=== Exercise description ===
Would you please copy the part of the material below that opens with the line containing "0x34 => some ⟨.binary, bhwdq, false, 0⟩" and closes with the line containing "[6], false, 1⟩"? Copy it exactly, and only it.

=== Records provided ===
• • • •
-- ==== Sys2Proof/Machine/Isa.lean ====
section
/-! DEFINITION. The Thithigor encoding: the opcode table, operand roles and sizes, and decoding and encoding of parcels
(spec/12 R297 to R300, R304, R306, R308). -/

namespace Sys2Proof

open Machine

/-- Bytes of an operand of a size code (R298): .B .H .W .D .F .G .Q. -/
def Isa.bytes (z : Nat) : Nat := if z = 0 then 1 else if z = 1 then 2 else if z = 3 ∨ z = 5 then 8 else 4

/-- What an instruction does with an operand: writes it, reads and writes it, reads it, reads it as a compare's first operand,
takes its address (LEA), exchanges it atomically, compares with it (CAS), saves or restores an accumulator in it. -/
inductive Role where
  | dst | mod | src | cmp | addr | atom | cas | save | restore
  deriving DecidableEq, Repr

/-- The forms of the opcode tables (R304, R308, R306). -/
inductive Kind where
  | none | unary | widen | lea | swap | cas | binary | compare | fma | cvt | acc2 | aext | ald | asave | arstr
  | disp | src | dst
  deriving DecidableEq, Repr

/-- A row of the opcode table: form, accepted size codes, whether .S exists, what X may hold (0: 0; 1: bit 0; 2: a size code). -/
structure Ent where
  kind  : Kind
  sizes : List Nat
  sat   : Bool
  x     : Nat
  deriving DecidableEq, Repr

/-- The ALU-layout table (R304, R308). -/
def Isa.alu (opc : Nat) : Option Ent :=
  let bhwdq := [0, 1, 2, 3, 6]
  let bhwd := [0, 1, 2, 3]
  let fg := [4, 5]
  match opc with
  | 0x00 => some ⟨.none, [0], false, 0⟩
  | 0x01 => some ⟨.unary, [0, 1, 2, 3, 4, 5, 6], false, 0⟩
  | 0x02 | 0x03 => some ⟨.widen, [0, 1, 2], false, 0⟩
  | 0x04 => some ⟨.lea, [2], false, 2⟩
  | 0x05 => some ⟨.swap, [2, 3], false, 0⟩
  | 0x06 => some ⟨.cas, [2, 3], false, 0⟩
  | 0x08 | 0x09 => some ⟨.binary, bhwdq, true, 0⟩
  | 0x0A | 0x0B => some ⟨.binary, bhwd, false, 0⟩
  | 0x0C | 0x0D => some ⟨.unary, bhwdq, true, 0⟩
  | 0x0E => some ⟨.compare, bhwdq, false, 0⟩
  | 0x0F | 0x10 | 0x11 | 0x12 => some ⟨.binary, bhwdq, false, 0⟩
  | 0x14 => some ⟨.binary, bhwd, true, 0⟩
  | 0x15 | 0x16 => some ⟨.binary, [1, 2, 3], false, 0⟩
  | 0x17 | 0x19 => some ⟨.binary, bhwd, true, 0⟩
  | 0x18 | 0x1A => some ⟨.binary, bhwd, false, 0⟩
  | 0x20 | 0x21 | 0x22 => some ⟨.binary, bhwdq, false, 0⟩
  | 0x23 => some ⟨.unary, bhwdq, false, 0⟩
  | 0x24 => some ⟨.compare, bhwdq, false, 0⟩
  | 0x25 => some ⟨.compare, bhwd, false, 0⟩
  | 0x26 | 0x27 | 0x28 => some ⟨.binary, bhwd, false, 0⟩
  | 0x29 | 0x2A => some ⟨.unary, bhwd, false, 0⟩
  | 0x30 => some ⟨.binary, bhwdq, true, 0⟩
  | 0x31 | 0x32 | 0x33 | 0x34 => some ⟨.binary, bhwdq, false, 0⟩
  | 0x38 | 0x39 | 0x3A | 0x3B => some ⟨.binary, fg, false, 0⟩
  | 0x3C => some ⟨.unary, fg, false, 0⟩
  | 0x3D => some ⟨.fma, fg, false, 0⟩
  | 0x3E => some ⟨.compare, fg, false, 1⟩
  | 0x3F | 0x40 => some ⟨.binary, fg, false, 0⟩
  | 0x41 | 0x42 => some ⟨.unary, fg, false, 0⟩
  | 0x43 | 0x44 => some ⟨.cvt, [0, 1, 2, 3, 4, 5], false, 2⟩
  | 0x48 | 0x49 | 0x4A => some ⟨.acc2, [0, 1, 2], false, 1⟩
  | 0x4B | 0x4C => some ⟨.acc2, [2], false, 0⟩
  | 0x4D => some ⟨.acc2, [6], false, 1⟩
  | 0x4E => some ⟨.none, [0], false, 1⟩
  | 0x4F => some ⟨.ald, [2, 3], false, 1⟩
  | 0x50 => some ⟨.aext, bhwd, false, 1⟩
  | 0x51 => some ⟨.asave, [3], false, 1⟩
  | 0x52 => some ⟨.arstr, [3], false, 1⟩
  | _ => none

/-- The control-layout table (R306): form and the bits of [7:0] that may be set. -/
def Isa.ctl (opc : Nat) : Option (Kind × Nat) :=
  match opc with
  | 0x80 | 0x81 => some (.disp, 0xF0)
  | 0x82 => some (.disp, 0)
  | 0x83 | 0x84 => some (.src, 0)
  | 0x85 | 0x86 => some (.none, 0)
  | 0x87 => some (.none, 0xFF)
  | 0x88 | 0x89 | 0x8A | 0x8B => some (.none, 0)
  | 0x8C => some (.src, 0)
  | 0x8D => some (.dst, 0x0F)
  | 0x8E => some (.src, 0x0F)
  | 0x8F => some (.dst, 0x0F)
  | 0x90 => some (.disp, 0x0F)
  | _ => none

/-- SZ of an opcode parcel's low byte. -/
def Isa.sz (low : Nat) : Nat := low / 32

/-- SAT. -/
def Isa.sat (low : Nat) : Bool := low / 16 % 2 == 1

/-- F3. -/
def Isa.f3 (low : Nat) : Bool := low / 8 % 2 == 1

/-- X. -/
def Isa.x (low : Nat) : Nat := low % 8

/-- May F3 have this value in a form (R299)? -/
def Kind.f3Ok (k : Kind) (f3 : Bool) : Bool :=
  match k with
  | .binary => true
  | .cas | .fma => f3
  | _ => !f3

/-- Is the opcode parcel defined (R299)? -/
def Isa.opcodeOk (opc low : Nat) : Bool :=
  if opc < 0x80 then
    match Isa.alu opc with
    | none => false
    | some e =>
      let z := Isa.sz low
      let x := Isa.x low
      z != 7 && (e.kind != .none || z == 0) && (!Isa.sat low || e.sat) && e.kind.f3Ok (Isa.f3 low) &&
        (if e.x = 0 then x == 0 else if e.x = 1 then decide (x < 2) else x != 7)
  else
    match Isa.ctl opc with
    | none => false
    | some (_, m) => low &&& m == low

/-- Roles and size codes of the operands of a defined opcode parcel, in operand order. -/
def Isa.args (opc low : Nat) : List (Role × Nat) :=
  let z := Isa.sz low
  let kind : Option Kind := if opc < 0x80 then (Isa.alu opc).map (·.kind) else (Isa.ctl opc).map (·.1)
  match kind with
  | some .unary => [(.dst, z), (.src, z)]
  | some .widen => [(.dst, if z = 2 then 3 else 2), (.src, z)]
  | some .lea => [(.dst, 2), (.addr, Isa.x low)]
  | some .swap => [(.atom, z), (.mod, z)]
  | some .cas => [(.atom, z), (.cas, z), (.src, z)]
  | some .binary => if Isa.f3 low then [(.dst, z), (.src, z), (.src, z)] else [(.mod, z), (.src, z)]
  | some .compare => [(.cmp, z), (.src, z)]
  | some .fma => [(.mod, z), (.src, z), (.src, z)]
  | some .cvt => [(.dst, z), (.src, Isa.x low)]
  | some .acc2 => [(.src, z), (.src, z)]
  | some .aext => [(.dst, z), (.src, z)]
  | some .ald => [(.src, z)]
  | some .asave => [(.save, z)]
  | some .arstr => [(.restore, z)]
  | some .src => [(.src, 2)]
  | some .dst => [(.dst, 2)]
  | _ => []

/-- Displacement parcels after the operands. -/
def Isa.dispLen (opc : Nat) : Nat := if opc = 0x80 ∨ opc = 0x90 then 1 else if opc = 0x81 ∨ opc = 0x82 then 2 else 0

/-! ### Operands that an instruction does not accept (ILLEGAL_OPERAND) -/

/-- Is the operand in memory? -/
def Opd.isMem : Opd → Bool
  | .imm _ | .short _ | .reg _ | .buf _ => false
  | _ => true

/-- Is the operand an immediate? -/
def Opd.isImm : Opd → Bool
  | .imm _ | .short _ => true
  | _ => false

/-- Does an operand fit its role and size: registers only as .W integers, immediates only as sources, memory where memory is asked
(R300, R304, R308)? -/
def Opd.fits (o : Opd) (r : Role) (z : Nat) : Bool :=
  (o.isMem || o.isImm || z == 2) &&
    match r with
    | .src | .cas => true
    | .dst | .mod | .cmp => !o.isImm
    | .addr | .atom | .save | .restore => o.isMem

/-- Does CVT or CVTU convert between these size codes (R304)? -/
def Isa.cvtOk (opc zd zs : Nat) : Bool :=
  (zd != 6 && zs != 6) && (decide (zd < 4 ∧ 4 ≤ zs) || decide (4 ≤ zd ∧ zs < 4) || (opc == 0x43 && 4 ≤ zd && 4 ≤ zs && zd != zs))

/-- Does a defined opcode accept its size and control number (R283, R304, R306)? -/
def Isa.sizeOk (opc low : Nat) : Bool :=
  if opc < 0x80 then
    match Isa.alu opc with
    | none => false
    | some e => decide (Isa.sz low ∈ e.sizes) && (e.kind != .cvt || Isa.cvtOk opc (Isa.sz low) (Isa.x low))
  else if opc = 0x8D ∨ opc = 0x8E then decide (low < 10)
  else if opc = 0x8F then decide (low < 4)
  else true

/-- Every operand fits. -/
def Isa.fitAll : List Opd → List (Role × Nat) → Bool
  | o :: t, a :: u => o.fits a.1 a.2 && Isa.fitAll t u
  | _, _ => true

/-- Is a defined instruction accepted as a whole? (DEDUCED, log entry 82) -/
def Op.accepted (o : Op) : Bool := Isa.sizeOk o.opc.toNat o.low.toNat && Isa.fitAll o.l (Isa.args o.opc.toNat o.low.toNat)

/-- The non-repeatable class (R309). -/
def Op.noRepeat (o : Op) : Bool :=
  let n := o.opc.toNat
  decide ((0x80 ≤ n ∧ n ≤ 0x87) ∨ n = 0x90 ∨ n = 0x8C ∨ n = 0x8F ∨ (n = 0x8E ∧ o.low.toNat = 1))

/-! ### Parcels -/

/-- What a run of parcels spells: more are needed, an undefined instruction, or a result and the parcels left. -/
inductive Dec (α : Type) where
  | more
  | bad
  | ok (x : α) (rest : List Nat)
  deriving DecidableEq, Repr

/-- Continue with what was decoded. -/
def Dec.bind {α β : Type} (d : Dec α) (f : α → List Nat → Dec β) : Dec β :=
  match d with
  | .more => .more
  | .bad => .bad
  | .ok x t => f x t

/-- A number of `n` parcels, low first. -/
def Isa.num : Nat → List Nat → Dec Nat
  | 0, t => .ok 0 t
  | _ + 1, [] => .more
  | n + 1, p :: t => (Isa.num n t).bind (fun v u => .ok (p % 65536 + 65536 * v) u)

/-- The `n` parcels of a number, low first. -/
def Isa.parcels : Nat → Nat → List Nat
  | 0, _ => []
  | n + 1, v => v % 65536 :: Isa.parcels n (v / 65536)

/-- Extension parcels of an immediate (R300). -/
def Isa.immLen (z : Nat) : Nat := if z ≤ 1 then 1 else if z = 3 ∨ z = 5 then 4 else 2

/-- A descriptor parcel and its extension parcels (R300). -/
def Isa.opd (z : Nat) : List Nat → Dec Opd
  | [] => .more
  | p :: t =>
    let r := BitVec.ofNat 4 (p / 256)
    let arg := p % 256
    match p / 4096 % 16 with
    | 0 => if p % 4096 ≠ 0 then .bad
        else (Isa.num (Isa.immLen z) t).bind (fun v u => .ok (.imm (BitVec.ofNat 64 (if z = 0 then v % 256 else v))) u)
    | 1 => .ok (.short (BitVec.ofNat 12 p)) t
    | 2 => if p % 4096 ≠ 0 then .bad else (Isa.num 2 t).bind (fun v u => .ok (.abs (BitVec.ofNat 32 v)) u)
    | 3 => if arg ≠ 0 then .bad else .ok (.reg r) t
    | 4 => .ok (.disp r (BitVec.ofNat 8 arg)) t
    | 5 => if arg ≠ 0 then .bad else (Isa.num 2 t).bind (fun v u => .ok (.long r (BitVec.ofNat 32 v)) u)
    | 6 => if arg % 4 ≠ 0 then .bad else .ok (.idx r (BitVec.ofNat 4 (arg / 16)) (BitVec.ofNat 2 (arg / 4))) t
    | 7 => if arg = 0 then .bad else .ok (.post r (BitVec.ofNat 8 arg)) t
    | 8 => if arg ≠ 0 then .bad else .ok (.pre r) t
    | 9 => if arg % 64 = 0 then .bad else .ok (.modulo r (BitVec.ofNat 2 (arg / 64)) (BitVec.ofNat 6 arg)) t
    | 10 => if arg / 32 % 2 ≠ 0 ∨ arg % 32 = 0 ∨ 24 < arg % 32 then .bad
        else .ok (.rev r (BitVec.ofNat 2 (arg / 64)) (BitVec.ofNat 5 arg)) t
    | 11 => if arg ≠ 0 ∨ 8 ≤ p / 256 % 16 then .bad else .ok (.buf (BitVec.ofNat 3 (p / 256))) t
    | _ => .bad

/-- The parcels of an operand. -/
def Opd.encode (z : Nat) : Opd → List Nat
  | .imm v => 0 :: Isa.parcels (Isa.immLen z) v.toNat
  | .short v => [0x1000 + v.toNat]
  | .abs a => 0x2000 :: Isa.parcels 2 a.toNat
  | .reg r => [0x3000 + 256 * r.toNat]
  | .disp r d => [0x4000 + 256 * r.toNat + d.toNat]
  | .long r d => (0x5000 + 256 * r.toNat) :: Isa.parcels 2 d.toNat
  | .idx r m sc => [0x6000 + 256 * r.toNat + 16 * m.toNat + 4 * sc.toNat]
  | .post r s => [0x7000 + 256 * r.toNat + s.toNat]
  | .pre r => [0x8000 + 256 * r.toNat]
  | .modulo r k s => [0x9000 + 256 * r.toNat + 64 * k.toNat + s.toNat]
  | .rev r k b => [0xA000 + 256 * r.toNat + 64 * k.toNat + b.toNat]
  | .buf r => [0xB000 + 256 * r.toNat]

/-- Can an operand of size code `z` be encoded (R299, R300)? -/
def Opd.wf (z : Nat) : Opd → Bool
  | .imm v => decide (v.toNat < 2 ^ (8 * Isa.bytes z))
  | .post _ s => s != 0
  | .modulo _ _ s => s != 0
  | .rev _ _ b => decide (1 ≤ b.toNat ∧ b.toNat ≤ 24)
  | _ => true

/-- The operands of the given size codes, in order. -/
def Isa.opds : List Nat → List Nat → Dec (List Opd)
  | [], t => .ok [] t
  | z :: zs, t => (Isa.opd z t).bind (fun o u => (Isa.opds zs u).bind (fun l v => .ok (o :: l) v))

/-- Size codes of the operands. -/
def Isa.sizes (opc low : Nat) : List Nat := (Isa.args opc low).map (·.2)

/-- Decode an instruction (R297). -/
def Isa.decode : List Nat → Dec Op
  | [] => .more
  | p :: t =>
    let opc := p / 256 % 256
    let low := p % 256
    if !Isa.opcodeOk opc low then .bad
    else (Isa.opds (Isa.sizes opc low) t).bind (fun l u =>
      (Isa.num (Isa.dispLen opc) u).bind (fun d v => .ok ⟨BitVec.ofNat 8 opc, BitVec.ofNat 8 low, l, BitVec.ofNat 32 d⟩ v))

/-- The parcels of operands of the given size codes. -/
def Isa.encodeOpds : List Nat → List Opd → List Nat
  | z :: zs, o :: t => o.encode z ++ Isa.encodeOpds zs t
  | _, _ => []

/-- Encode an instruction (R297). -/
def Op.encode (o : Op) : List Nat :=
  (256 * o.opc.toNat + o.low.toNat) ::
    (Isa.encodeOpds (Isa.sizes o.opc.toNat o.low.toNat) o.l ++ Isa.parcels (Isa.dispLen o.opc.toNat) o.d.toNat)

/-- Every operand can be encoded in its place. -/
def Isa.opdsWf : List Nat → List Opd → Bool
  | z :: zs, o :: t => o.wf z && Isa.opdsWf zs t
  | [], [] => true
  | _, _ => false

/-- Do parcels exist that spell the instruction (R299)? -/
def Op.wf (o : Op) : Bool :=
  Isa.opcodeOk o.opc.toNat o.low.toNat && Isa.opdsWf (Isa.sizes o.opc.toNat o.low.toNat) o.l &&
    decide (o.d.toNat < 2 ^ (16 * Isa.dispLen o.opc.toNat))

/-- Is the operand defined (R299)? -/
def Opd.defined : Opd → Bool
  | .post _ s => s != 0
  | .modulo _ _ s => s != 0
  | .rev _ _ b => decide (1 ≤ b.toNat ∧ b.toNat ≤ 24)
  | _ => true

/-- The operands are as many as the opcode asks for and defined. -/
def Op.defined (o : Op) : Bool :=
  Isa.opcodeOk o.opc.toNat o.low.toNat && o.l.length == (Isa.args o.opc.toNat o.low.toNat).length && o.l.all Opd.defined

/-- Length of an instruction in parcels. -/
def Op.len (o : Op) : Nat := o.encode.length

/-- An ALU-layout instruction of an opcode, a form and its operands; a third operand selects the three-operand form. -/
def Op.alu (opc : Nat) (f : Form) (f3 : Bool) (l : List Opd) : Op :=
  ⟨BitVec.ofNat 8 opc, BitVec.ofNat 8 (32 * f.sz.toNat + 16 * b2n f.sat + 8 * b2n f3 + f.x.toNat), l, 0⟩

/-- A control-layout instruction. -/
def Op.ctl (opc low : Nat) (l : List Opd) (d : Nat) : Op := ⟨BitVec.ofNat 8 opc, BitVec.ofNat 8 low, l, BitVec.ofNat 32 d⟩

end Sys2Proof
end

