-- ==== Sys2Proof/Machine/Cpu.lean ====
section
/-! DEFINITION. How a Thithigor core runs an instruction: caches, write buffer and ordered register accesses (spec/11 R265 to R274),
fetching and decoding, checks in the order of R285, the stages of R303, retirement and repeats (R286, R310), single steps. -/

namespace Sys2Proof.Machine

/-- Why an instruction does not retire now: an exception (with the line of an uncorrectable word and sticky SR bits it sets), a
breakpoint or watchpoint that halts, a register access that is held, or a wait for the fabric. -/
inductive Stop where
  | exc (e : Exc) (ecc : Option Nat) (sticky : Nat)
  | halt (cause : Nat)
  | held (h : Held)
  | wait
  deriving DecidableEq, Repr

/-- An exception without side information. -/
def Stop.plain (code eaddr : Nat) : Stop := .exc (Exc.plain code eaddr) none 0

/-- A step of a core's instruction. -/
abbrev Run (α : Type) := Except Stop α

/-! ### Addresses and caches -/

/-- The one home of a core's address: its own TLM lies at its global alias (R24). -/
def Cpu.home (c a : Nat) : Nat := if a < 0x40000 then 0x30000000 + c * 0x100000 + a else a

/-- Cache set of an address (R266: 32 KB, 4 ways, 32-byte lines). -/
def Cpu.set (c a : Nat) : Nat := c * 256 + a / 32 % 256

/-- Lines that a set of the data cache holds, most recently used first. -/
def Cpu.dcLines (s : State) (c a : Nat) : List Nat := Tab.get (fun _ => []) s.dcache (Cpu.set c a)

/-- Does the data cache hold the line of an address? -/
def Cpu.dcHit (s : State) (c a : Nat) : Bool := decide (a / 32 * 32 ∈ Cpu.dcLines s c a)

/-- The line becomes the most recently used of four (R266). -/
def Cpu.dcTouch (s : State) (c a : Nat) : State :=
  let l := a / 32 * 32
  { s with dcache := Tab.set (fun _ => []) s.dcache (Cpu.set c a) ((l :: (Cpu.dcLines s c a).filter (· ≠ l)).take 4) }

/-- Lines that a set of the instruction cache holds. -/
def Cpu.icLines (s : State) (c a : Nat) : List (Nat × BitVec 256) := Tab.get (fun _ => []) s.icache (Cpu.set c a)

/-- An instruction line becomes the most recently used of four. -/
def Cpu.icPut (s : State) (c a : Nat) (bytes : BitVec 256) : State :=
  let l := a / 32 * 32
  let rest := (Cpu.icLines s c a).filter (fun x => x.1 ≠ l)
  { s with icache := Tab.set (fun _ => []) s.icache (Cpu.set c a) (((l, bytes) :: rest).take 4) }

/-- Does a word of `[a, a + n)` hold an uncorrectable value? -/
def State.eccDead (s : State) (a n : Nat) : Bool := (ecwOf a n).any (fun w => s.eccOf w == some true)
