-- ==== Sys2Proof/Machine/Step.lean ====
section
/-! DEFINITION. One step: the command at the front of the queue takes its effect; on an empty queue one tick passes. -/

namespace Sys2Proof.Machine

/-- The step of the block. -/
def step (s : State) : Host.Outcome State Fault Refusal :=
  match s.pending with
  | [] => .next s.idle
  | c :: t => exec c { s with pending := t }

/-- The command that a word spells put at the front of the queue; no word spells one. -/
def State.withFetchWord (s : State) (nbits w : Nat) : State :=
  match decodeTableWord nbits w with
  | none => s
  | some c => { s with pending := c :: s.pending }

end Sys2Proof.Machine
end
• • • •
=== Worked solution ===
  | 0x31 | 0x32 | 0x33 | 0x34 => some ⟨.binary, bhwdq, false, 0⟩
  | 0x38 | 0x39 | 0x3A | 0x3B => some ⟨.binary, fg, false, 0⟩
  | 0x3C => some ⟨.unary, fg, false, 0⟩
  | 0x3D => some ⟨.fma, fg, false, 0⟩
  | 0x3E => some ⟨.compare, fg, false, 1⟩
  | 0x3F | 0x40 => some ⟨.binary, fg, false, 0⟩
  | 0x41 | 0x42 => some ⟨.unary, fg, false, 0⟩
  | 0x43 | 0x44 => some ⟨.cvt, [0, 1, 2, 3, 4, 5], false, 2⟩
  | 0x48 | 0x49 | 0x4A => some ⟨.acc2, [0, 1, 2], false, 1⟩
  | 0x4B | 0x4C => some ⟨.acc2, [2], false, 0⟩
  | 0x4D => some ⟨.acc2, [6], false, 1⟩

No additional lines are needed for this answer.